Грэшем знал: сотни англичан бежали во Францию. И учились на священников в семинарии, именовавшейся «Школой мучеников», но не ведал, что многие с такой же целью отправились в Португалию. Может быть, подумал он с улыбкой, им стало известно, как глубоко шпионы Уолсингема внедрились во французские семинарии.

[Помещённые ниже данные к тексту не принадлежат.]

/-- A cycle in which nothing issues and nothing faults leaves registers, memory and `pc` of program order. -/
theorem drained_no_issue {s : State} (hf : s.faultOf = none) (hi : s.issues = false) :
    s.flowCycle.drained.arch = s.drained.arch := by
  have hx := exFaults_of_no_fault hf
  have hbub : s.flowCycle.idex = Latch.bubble := by simp [State.nextIdex, hi]
  have hv : s.flowCycle.idex.valid = false := by rw [hbub]; rfl
  have hid := idResolution_of_not_issues hi
  obtain ⟨hf1, hf2, -⟩ := (faultOf_none s).1 hf
  simp only [State.arch, drained_regs, drained_mem, drained_pc]
  rw [rf3_bubble hv, mem3_bubble hv, flow_rf2 hx, flow_nextMem hx, programPc_stay (exResolution_of_bubble hv)]
  congr 2
  simp only [flowCycle_ifid, flowCycle_pc]
  cases hr : s.exResolution with
  | fault k p w => exact absurd hr (hf1 k p w)
  | redirect t =>
    simp [State.nextIfid, State.nextPc, redirect_of_ex hr, State.programPc, hr, Latch.bubble]
  | stay =>
    rw [programPc_stay hr]
    have hsq : s.squash = false := by simp [squash_false_iff, hr]
    simp only [State.nextIfid, State.nextPc, redirect_of_stay hr hid]
    by_cases hst : s.stalls = true
    · have := ((stalls_iff s).1 hst).1
      simp [hst, this]
    · have hiv : s.ifid.valid = false := by
        by_contra hc
        simp only [Bool.not_eq_false] at hc
        have h1 : s.hasHazard = true := by
          by_contra h2
          exact absurd ((issues_iff s).2 ⟨hc, hsq, hf2, by simpa using h2⟩) (by simp [hi])
        exact hst ((stalls_iff s).2 ⟨hc, hsq, hf2, h1⟩)
      by_cases hb : s.inBounds s.pc = true
      · simp [hst, hb, hiv, fetchedLatch]
      · simp [hst, hb, hiv, Latch.bubble]


/-- What a latch past decode says of memory and register writes (30_encoding.md R84). -/
theorem writes_facts {s : State} {L : Latch} (hL : s.laterOk L) :
    L.ctrl.memToReg = L.ctrl.memRead ∧ (L.ctrl.memWrite = true → L.ctrl.usesRs2 = true ∧ L.ctrl.regWrite = false) := by
  rcases hL with h | ⟨-, -, h⟩
  · rw [h]; simp [Latch.bubble, Ctrl.zero]
  · rw [h.2.2.2.2.2.2.2.1]
    exact ⟨(controlOfWord_facts _).1, (controlOfWord_facts _).2.1⟩

/-- EX/MEM will write what ID/EX writes. -/
theorem nextExmem_writes (s : State) : s.nextExmem.writes = s.idex.writes := by
  unfold State.nextExmem executeStage Latch.writes
  by_cases hv : s.idex.valid = true <;> simp [hv, Latch.bubble, Ctrl.zero]

/-- EX/MEM keeps the destination of ID/EX. -/
theorem nextExmem_rd {s : State} (hv : s.idex.valid = true) : s.nextExmem.rd = s.idex.rd := by
  simp [State.nextExmem, executeStage, hv]

/-- What `writes` says. -/
theorem writes_valid {L : Latch} (h : L.writes = true) : L.valid = true ∧ L.ctrl.regWrite = true ∧ L.rd ≠ 0 := by
  unfold Latch.writes at h
  simpa [and_assoc] using h

/-- `NoForwarding`: a source without a pending write reads in decode its value of program order (R185, R203). -/
theorem rf1_eq_rf3 {s : State} {r : RegIdx} (hb : s.busyExact) (h : busyOf s.busy1 r = 0) :
    readReg s.rf1 r = readReg s.rf3 r := by
  have h1 := busy1_eq hb r
  rw [h] at h1
  have hz : s.idex.pendingOn r = 0 ∧ s.exmem.pendingOn r = 0 := by
    have : BitVec.toNat (0 : BitVec 2) = 0 := rfl
    omega
  have nomatch' : ∀ L : Latch, L.pendingOn r = 0 → ¬(L.writes = true ∧ L.rd = r) := by
    intro L hL ⟨a, b⟩
    simp [Latch.pendingOn, a, b] at hL
  unfold State.rf3 State.rf2
  rw [readReg_commitLatch, readReg_commitLatch, if_neg, if_neg]
  · exact nomatch' s.exmem hz.2
  · unfold State.idexDone
    split
    · simp [Latch.writes, Latch.bubble]
    · have : (memoryStage s.nextMem s.nextExmem).pendingOn r = 0 := by
        have := nextExmem_pendingOn s r
        rw [hz.1] at this
        exact this
      exact nomatch' _ this

/-- `Forwarding`: without a load-use hazard the bypass gives the value of program order (R178, R186, R203). -/
theorem bypass_eq_rf3 {s : State} (hc : s.Coherent) (hp : s.policy = .forwarding) (r : RegIdx)
    (hl : ¬(s.idex.valid = true ∧ s.idex.ctrl.memRead = true ∧ s.idex.rd ≠ 0 ∧ s.idex.rd = r)) :
    forwardEx s.nextExmem s.nextMemwb r (readReg s.rf1 r) = readReg s.rf3 r := by
  obtain ⟨-, -, -, -, -, hid, -⟩ := hc
  have hx : s.exFaults = false := by simp [State.exFaults, exResolution_forwarding hp]
  have hw : s.idexDone.writes = s.nextExmem.writes := by simp [State.idexDone, hx]; rfl
  have hr : s.idexDone.rd = s.nextExmem.rd := by simp [State.idexDone, hx]; rfl
  unfold State.rf3 State.rf2 forwardEx
  rw [readReg_commitLatch, readReg_commitLatch, hw, hr]
  by_cases h1 : s.nextExmem.writes = true ∧ s.nextExmem.rd = r
  · have hv : s.idex.valid = true := by
      have := h1.1; rw [nextExmem_writes] at this; exact (writes_valid this).1
    have hm : s.idex.ctrl.memRead = false := by
      by_contra hm
      apply hl
      have h2 := h1.1; rw [nextExmem_writes] at h2
      exact ⟨hv, by simpa using hm, (writes_valid h2).2.2, by rw [← nextExmem_rd hv]; exact h1.2⟩
    have hmt : s.nextExmem.ctrl.memToReg = false := by
      have := (writes_facts hid).1
      simp [State.nextExmem, executeStage, hv, this, hm]
    rw [if_pos (by simp [h1]), if_pos h1]
    have : s.idexDone.result = s.nextExmem.aluResult := by
      simp only [State.idexDone, hx, Bool.false_eq_true, if_false]
      simp [Latch.result, memoryStage, hmt]
    exact this.symm
  · rw [if_neg (by simpa using h1), if_neg h1]
    by_cases h2 : s.nextMemwb.writes = true ∧ s.nextMemwb.rd = r
    · rw [if_pos (by simp [h2]), if_pos h2]
    · rw [if_neg (by simpa using h2), if_neg h2]
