-- ==== Sys2Proof/Tests/Slice0.lean ====
section
/-! SUPPORT. Tests of the model against words and values the spec writes out (each test names its rule), and a witness for
the hypotheses of every statement of Certificates/Slice0/Obligations.lean that has some. -/

namespace Sys2Proof.Tests
open Sys2Proof Sys2Proof.Machine Sys2Proof.Claims

/-! ### Helpers -/

/-- A running core at `pc` 0x10 with `a` in `x[r]`, `b` in `x[q]`, and the bytes 80 81 FF 7F at 0x100, the memory of the
examples of 44_loads_stores.md. -/
def core (r : RegIdx) (a : Word) (q : RegIdx) (b : Word) : State :=
  { State.reset with
    pc := 0x10
    regs := writeReg (writeReg State.reset.regs r a) q b
    mem := [(0x100, 0x80), (0x101, 0x81), (0x102, 0xFF), (0x103, 0x7F)] }

/-- What a next state holds in `x[r]` after an instruction; `none` if there is no next state. -/
def regAfter (r : RegIdx) (i : Instr) (s : State) : Option Word :=
  match exec i s with
  | .next t => some (t.x r)
  | .fault _ => none
  | .refused _ => none

/-- The program counter after an instruction. -/
def pcAfter (i : Instr) (s : State) : Option Word :=
  match exec i s with
  | .next t => some t.pc
  | .fault _ => none
  | .refused _ => none

/-- The word of memory at `a` after an instruction. -/
def wordAfter (a : Word) (i : Instr) (s : State) : Option Word :=
  match exec i s with
  | .next t => some (memRead32 t.mem a)
  | .fault _ => none
  | .refused _ => none

/-- The status after an instruction. -/
def statusAfter (i : Instr) (s : State) : Option RunStatus :=
  match exec i s with
  | .next t => some t.status
  | .fault _ => none
  | .refused _ => none

/-- The state `n` cycles after a program has been loaded, for a handful of cycles. -/
def after (n : Nat) (policy : Policy) (prog : List Word) : State := (runCycles n (State.resetWith policy prog)).2

/-- A latch that holds the decoded word `w` of address 0. -/
def latchOf (w : Word) : Latch := decodeStage (fetchedLatch 0 w) State.reset.regs

/-! ### WellFormed refuses a term no word can spell (R66, R68) -/

theorem test_wellFormed_beq : Instr.wellFormed (.beq 1 2 3) = false ∧ Instr.wellFormed (.beq 1 2 2) = true := by decide

theorem test_wellFormed_bne : Instr.wellFormed (.bne 1 2 3) = false ∧ Instr.wellFormed (.bne 1 2 2) = true := by decide

theorem test_wellFormed_blt : Instr.wellFormed (.blt 1 2 3) = false ∧ Instr.wellFormed (.blt 1 2 2) = true := by decide

theorem test_wellFormed_bge : Instr.wellFormed (.bge 1 2 3) = false ∧ Instr.wellFormed (.bge 1 2 2) = true := by decide

theorem test_wellFormed_bltu : Instr.wellFormed (.bltu 1 2 3) = false ∧ Instr.wellFormed (.bltu 1 2 2) = true := by decide

theorem test_wellFormed_bgeu : Instr.wellFormed (.bgeu 1 2 3) = false ∧ Instr.wellFormed (.bgeu 1 2 2) = true := by decide

theorem test_wellFormed_jal : Instr.wellFormed (.jal 1 5) = false ∧ Instr.wellFormed (.jal 1 6) = true := by decide

/-! ### The worked example of each instruction: the word decodes to it, and its result is the one the spec gives -/

/-- R115. -/
theorem test_decode_add : decode 0x002081B3 = .ok (.add 3 1 2) ∧ encode (.add 3 1 2) = 0x002081B3 := by decide

/-- R115. -/
theorem test_add :
    regAfter 3 (.add 3 1 2) (core 1 5 2 10) = some 15 := by decide

/-- R116. -/
theorem test_decode_sub : decode 0x407302B3 = .ok (.sub 5 6 7) ∧ encode (.sub 5 6 7) = 0x407302B3 := by decide

/-- R116. -/
theorem test_sub :
    regAfter 5 (.sub 5 6 7) (core 6 0 7 1) = some 0xFFFFFFFF := by decide

/-- R117. -/
theorem test_decode_sll : decode 0x007312B3 = .ok (.sll 5 6 7) ∧ encode (.sll 5 6 7) = 0x007312B3 := by decide

/-- R117. -/
theorem test_sll :
    regAfter 5 (.sll 5 6 7) (core 6 1 7 35) = some 8 := by decide

/-- R118. -/
theorem test_decode_slt : decode 0x007322B3 = .ok (.slt 5 6 7) ∧ encode (.slt 5 6 7) = 0x007322B3 := by decide

/-- R118. -/
theorem test_slt :
    regAfter 5 (.slt 5 6 7) (core 6 0xFFFFFFFF 7 1) = some 1 := by decide

/-- R119. -/
theorem test_decode_sltu : decode 0x007332B3 = .ok (.sltu 5 6 7) ∧ encode (.sltu 5 6 7) = 0x007332B3 := by decide

/-- R119. -/
theorem test_sltu :
    regAfter 5 (.sltu 5 6 7) (core 6 0xFFFFFFFF 7 1) = some 0 := by decide

/-- R120. -/
theorem test_decode_xor : decode 0x007342B3 = .ok (.xor 5 6 7) ∧ encode (.xor 5 6 7) = 0x007342B3 := by decide

/-- R120. -/
theorem test_xor :
    regAfter 5 (.xor 5 6 7) (core 6 0xFF00FF00 7 0x0FF00FF0) = some 0xF0F0F0F0 := by decide

/-- R121. -/
theorem test_decode_srl : decode 0x007352B3 = .ok (.srl 5 6 7) ∧ encode (.srl 5 6 7) = 0x007352B3 := by decide

/-- R121. -/
theorem test_srl :
    regAfter 5 (.srl 5 6 7) (core 6 0x80000000 7 4) = some 0x08000000 := by decide

/-- R122. -/
theorem test_decode_sra : decode 0x407352B3 = .ok (.sra 5 6 7) ∧ encode (.sra 5 6 7) = 0x407352B3 := by decide

/-- R122. -/
theorem test_sra :
    regAfter 5 (.sra 5 6 7) (core 6 0x80000000 7 4) = some 0xF8000000 := by decide

/-- R123. -/
theorem test_decode_or : decode 0x007362B3 = .ok (.or 5 6 7) ∧ encode (.or 5 6 7) = 0x007362B3 := by decide

/-- R123. -/
theorem test_or :
    regAfter 5 (.or 5 6 7) (core 6 0x0000F000 7 0x000000F0) = some 0x0000F0F0 := by decide

/-- R124. -/
theorem test_decode_and : decode 0x007372B3 = .ok (.and 5 6 7) ∧ encode (.and 5 6 7) = 0x007372B3 := by decide

/-- R124. -/
theorem test_and :
    regAfter 5 (.and 5 6 7) (core 6 0xFFFF0000 7 0x00FFFF00) = some 0x00FF0000 := by decide

/-- R125. -/
theorem test_decode_mul : decode 0x027302B3 = .ok (.mul 5 6 7) ∧ encode (.mul 5 6 7) = 0x027302B3 := by decide

/-- R125. -/
theorem test_mul :
    regAfter 5 (.mul 5 6 7) (core 6 0x7FFFFFFF 7 2) = some 0xFFFFFFFE := by decide

/-- R126. -/
theorem test_decode_mulh : decode 0x027312B3 = .ok (.mulh 5 6 7) ∧ encode (.mulh 5 6 7) = 0x027312B3 := by decide

/-- R126. -/
theorem test_mulh :
    regAfter 5 (.mulh 5 6 7) (core 6 0xFFFFFFFE 7 3) = some 0xFFFFFFFF := by decide

/-- R127. -/
theorem test_decode_mulhsu : decode 0x027322B3 = .ok (.mulhsu 5 6 7) ∧ encode (.mulhsu 5 6 7) = 0x027322B3 := by decide

/-- R127. -/
theorem test_mulhsu :
    regAfter 5 (.mulhsu 5 6 7) (core 6 0xFFFFFFFF 7 2) = some 0xFFFFFFFF := by decide

/-- R128. -/
theorem test_decode_mulhu : decode 0x027332B3 = .ok (.mulhu 5 6 7) ∧ encode (.mulhu 5 6 7) = 0x027332B3 := by decide

/-- R128. -/
theorem test_mulhu :
    regAfter 5 (.mulhu 5 6 7) (core 6 0x80000000 7 4) = some 2 := by decide

/-- R129. -/
theorem test_decode_div : decode 0x020342B3 = .ok (.div 5 6 0) ∧ encode (.div 5 6 0) = 0x020342B3 := by decide

/-- R129. -/
theorem test_div :
    regAfter 5 (.div 5 6 0) (core 6 42 7 0) = some 0xFFFFFFFF := by decide

/-- R130. -/
theorem test_decode_divu : decode 0x027352B3 = .ok (.divu 5 6 7) ∧ encode (.divu 5 6 7) = 0x027352B3 := by decide

/-- R130. -/
theorem test_divu :
    regAfter 5 (.divu 5 6 7) (core 6 100 7 7) = some 14 := by decide

/-- R131. -/
theorem test_decode_rem : decode 0x020362B3 = .ok (.rem 5 6 0) ∧ encode (.rem 5 6 0) = 0x020362B3 := by decide

/-- R131. -/
theorem test_rem :
    regAfter 5 (.rem 5 6 0) (core 6 42 7 0) = some 42 := by decide

/-- R132. -/
theorem test_decode_remu : decode 0x027372B3 = .ok (.remu 5 6 7) ∧ encode (.remu 5 6 7) = 0x027372B3 := by decide

/-- R132. -/
theorem test_remu :
    regAfter 5 (.remu 5 6 7) (core 6 100 7 7) = some 2 := by decide

/-- R134. -/
theorem test_decode_addi : decode 0x00500093 = .ok (.addi 1 0 5) ∧ encode (.addi 1 0 5) = 0x00500093 := by decide

/-- R134. -/
theorem test_addi :
    regAfter 1 (.addi 1 0 5) (core 6 0 7 0) = some 5 := by decide

/-- R135. -/
theorem test_decode_slti : decode 0xFFF32293 = .ok (.slti 5 6 (-1)) ∧ encode (.slti 5 6 (-1)) = 0xFFF32293 := by decide

/-- R135. -/
theorem test_slti :
    regAfter 5 (.slti 5 6 (-1)) (core 6 0xFFFFFFFE 7 0) = some 1 := by decide

/-- R136. -/
theorem test_decode_sltiu : decode 0xFFF33293 = .ok (.sltiu 5 6 (-1)) ∧ encode (.sltiu 5 6 (-1)) = 0xFFF33293 := by decide

/-- R136. -/
theorem test_sltiu :
    regAfter 5 (.sltiu 5 6 (-1)) (core 6 5 7 0) = some 1 := by decide

/-- R137. -/
theorem test_decode_xori : decode 0xFFF34293 = .ok (.xori 5 6 (-1)) ∧ encode (.xori 5 6 (-1)) = 0xFFF34293 := by decide

/-- R137. -/
theorem test_xori :
    regAfter 5 (.xori 5 6 (-1)) (core 6 0x0000FFFF 7 0) = some 0xFFFF0000 := by decide

/-- R138. -/
theorem test_decode_ori : decode 0x0F036293 = .ok (.ori 5 6 0x0F0) ∧ encode (.ori 5 6 0x0F0) = 0x0F036293 := by decide

/-- R138. -/
theorem test_ori :
    regAfter 5 (.ori 5 6 0x0F0) (core 6 0x00000F00 7 0) = some 0x00000FF0 := by decide

/-- R139. -/
theorem test_decode_andi : decode 0x0FF37293 = .ok (.andi 5 6 0x0FF) ∧ encode (.andi 5 6 0x0FF) = 0x0FF37293 := by decide

/-- R139. -/
theorem test_andi :
    regAfter 5 (.andi 5 6 0x0FF) (core 6 0x12345678 7 0) = some 0x00000078 := by decide

/-- R140. -/
theorem test_decode_slli : decode 0x01F31293 = .ok (.slli 5 6 31) ∧ encode (.slli 5 6 31) = 0x01F31293 := by decide

/-- R140. -/
theorem test_slli :
    regAfter 5 (.slli 5 6 31) (core 6 3 7 0) = some 0x80000000 := by decide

— Эти будут обращать в свою веру туземцев, — объявил Манион. — Их пошлют миссионерами куда-нибудь в Новый Свет или в Гоа. Все лучше, чем служить миссионером в Англии, — усмехнулся он.

— Думаю, в порту много кораблей, предназначенных для того, чтобы обращать в свою веру туземцев, то есть нас, англичан, — ответил Грэшем. Если в Кадисе он убедился в мощи и богатстве Испанской империи, то в Лиссабоне это чувство неизмеримо возросло.

— Уолсингем захочет видеть вас сразу, как только мы вернемся домой, — сказал Манион. — Вам найдется о чем ему порассказать.

— Если он будет жив, когда мы вернемся, — заметил Грэшем. Он знал о том, насколько опасна болезнь шефа. — И я уверен, его шпионы и так уже сообщили ему название, водоизмещение и характеристику каждого корабля в этой гавани.

* * *

Они представились генерал-губернатору, так как только с его разрешения Грэшем мог находиться в Лиссабоне. Это был безликий человек, о котором ходили слухи, будто он постоянно не ладит с маркизом Санта-Крусом.

— Странные времена наступили, — проговорил он на сносном английском языке. — А потому хорошо, когда люди вспоминают о делах сердечных, — чиновник улыбнулся Анне, — когда столь многие говорят только о войне. Вы и ваша весьма элегантная подопечная должны сделать нам визит. Мы даем прием, и я велю заказать пригласительный билет для вас обоих. — Он сделал жест слуге в роскошной ливрее, и тот с поклоном удалился выполнять поручение. — Кроме того, примите мои извинения.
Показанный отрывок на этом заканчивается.